■ Data in this exercise:
▬▬▬▬▬▬

-- ==== Sys2Proof/Machine/Sequences.lean ====
section
/-! DEFINITION. The meanings of the open codes, the address cycle and the CE# pins (R2 to R4, R8, R15, R188). -/

namespace Sys2Proof.Machine

/-- READ_OPEN (R2). -/
def execReadOpen (s : State) : Host.Outcome State Fault Refusal := .next (s.hearing fun s => s.openLatched .read)

/-- PROGRAM_OPEN (R2). -/
def execProgramOpen (s : State) : Host.Outcome State Fault Refusal := .next (s.hearing fun s => s.openLatched .program)

/-- ERASE_OPEN (R2). -/
def execEraseOpen (s : State) : Host.Outcome State Fault Refusal := .next (s.hearing fun s => s.openLatched .erase)

/-- IDENTIFY (R2). -/
def execIdentify (s : State) : Host.Outcome State Fault Refusal := .next (s.hearing fun s => s.openLatched .identify)

/-- A STATUS opened to module k, nested in the open read or IDENTIFY, where it ends one nested before it, or a sequence of its own
(R2, R8; log 10). -/
def State.openStatus (s : State) (k : ModuleId) : State :=
  if s.nests k then
    (s.endNested.forwardStatus k).onRelay fun r => { r with absorb := false, stray := false, nested := some (s.statusAnswer k) }
  else
    let s1 := s.endForOpen
    (s1.forwardStatus k).setSeq (some (statusSeq k (s1.statusAnswer k)))

/-- STATUS (R8). -/
def execStatus (s : State) : Host.Outcome State Fault Refusal :=
  .next (s.hearing fun s =>
    match s.openCheck with
    | .ignored => s
    | .counted => s.ignoreOpen
    | .taken k => s.openStatus k)

/-- Slot k at a MODULE RESET of its module: a held operation closes WITHDRAWN, an issued or suspended one ABORTED (R100). -/
def State.resetSlot (s : State) (k : ModuleId) : State :=
  match (s.slotLive k).state with
  | .free => s
  | .held => s.closeSlot k .withdrawn
  | .issued => s.closeSlot k .aborted
  | .suspended => s.closeSlot k .aborted

/-- A MODULE RESET to module k (R12, R15). -/
def State.moduleReset (s : State) (k : ModuleId) : State :=
  let s1 :=
    if s.present k then
      ((((s.clearForClass k).withdraw k).resetSlot k).forward [.code k ChannelCode.moduleReset.byte]).onRelay fun r =>
        { r with
          readBusy := r.readBusy.set k none
          residual := r.residual.set k none
          resetBusy := r.resetBusy.set k (some (s.now + Config.resetBusyLimit)) }
    else s
  s1.idleZero

/-- MODULE_RESET (R15): the sequence ends with its code. -/
def execModuleReset (s : State) : Host.Outcome State Fault Refusal := .next (s.hearing fun s => s.openCode State.moduleReset)

/-- A SUSPEND or RESUME from the drive controller: discarded and counted, and ended with its code (R4, R12). -/
def State.discardCode (s : State) (k : ModuleId) : State :=
  let s1 := if s.present k then s.clearForClass k else s
  (s1.count .protocol).idleZero

/-- SUSPEND (R4). -/
def execSuspend (s : State) : Host.Outcome State Fault Refusal := .next (s.hearing fun s => s.openCode State.discardCode)

/-- RESUME (R4). -/
def execResume (s : State) : Host.Outcome State Fault Refusal := .next (s.hearing fun s => s.openCode State.discardCode)

/-- An address cycle: latched in the address phase, and the last one classifies the sequence; anywhere else it is absorbed
(R3, log 12). DESIGN CHOICE (log 36): it is the open sequence's whatever the CE# pins show. -/
def State.takeAddress (s : State) (b : Byte) : State :=
  match s.relay.absorb, s.relay.nested, s.relay.seq with
  | false, none, some q =>
    if q.handling = .latching then
      let q1 := { q with latched := q.latched ++ [b] }
      if q.kind.addressCycles ≤ q1.latched.length then s.latchedAll q1 else s.setSeq (some q1)
    else s
  | _, _, _ => s

/-- ADDRESS_CYCLE (R3). -/
def execAddressCycle (b : Byte) (s : State) : Host.Outcome State Fault Refusal := .next (s.serving fun s => s.takeAddress b)

/-- The level of CE#k. -/
def State.setCe (s : State) (k : ModuleId) (v : Bool) : State := { s with ce := s.ce.set k v }

/-- CE_ASSERT (R188, R190): the pin is an input, so it follows in every phase; on a part that serves the port, a DOZE wakes with
WAIT held, and in ACTIVE the idle time becomes 0. DESIGN CHOICE (log 4): so it does for a CE# that is already asserted. -/
def execCeAssert (k : ModuleId) (s : State) : Host.Outcome State Fault Refusal :=
  .next ((s.serving fun s =>
    if s.doze.dozing then s.wake.onArb fun a => { a with wakeWait := true } else s.idleZero).setCe k true)

/-- CE_DEASSERT (R2): the open read or IDENTIFY of the module ends. DESIGN CHOICE (log 4): also for a CE# that is not asserted. -/
def execCeDeassert (k : ModuleId) (s : State) : Host.Outcome State Fault Refusal :=
  .next ((s.serving fun s =>
    match s.relay.seq with
    | some q => if q.module = k ∧ (q.kind = .read ∨ q.kind = .identify) then s.endSequence else s
    | none => s).setCe k false)

end Sys2Proof.Machine
end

▬▬▬▬▬▬

■ Exercise details: Repeat word for word every line from the start of the entries to the line holding "IDENTIFY (R2). -/", inclusive, and nothing else.

■ Solution for this exercise:
-- ==== Sys2Proof/Machine/Sequences.lean ====
section
/-! DEFINITION. The meanings of the open codes, the address cycle and the CE# pins (R2 to R4, R8, R15, R188). -/

namespace Sys2Proof.Machine

/-- READ_OPEN (R2). -/
def execReadOpen (s : State) : Host.Outcome State Fault Refusal := .next (s.hearing fun s => s.openLatched .read)

/-- PROGRAM_OPEN (R2). -/
def execProgramOpen (s : State) : Host.Outcome State Fault Refusal := .next (s.hearing fun s => s.openLatched .program)

/-- ERASE_OPEN (R2). -/
def execEraseOpen (s : State) : Host.Outcome State Fault Refusal := .next (s.hearing fun s => s.openLatched .erase)

/-- IDENTIFY (R2). -/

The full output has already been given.